• **Task**: Return only that part of the material below which starts with the line containing "exec (.startUp .power" and goes on through the line containing "(∀ p ∈ State.reset.composer.pages, BinningLaw", restated exactly.

----- Excerpted records

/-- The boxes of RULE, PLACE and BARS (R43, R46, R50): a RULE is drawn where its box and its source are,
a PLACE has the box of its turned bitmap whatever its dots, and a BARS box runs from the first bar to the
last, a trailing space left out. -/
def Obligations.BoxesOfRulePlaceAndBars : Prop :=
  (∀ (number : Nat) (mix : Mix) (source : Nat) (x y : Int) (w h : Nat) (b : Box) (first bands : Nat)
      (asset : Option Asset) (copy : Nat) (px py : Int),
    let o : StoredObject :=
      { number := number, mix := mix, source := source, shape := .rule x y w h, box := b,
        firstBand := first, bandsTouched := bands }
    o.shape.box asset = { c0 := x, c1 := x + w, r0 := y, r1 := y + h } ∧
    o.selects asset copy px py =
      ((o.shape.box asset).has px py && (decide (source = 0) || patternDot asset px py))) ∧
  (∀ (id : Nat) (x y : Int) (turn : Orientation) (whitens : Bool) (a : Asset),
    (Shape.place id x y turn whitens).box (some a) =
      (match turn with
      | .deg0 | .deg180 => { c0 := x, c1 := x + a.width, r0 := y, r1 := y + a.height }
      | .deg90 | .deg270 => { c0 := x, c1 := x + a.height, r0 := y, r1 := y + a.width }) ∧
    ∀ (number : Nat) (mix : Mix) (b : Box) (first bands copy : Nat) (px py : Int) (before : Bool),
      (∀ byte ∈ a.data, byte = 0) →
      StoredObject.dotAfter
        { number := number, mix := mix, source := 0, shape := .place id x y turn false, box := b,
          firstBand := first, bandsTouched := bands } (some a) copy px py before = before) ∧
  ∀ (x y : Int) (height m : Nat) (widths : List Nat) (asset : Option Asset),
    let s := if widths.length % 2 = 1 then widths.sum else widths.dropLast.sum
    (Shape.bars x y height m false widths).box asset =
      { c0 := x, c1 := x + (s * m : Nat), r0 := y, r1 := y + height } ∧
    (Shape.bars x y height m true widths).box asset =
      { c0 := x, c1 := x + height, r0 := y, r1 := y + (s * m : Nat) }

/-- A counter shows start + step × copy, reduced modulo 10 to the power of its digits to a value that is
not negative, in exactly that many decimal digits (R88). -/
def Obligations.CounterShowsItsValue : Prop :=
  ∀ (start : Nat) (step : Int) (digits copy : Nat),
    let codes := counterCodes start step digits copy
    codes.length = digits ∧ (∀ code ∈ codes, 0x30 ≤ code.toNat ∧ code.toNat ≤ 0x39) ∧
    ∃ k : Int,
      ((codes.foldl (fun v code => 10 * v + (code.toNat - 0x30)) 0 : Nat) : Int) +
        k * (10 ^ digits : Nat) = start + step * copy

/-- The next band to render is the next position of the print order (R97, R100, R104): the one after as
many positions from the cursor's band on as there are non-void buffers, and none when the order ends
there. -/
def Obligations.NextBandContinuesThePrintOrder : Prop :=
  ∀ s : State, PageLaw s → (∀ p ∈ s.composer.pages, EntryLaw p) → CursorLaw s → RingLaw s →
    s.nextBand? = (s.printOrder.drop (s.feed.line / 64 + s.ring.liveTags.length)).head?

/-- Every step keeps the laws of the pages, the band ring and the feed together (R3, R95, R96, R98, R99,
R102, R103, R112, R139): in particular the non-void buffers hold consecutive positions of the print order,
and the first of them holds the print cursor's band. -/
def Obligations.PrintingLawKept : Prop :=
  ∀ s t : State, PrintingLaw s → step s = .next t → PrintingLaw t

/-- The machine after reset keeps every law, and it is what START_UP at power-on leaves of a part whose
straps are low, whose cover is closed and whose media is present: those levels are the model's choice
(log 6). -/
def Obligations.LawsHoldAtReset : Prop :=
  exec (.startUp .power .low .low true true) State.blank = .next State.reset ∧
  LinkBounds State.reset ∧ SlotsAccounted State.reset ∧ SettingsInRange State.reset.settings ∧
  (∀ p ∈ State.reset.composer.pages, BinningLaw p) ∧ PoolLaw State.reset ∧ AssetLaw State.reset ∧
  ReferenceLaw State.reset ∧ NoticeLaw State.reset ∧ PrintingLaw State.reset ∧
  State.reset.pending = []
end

----------

• **Written response**:
  exec (.startUp .power .low .low true true) State.blank = .next State.reset ∧
  LinkBounds State.reset ∧ SlotsAccounted State.reset ∧ SettingsInRange State.reset.settings ∧
  (∀ p ∈ State.reset.composer.pages, BinningLaw p) ∧ PoolLaw State.reset ∧ AssetLaw State.reset ∧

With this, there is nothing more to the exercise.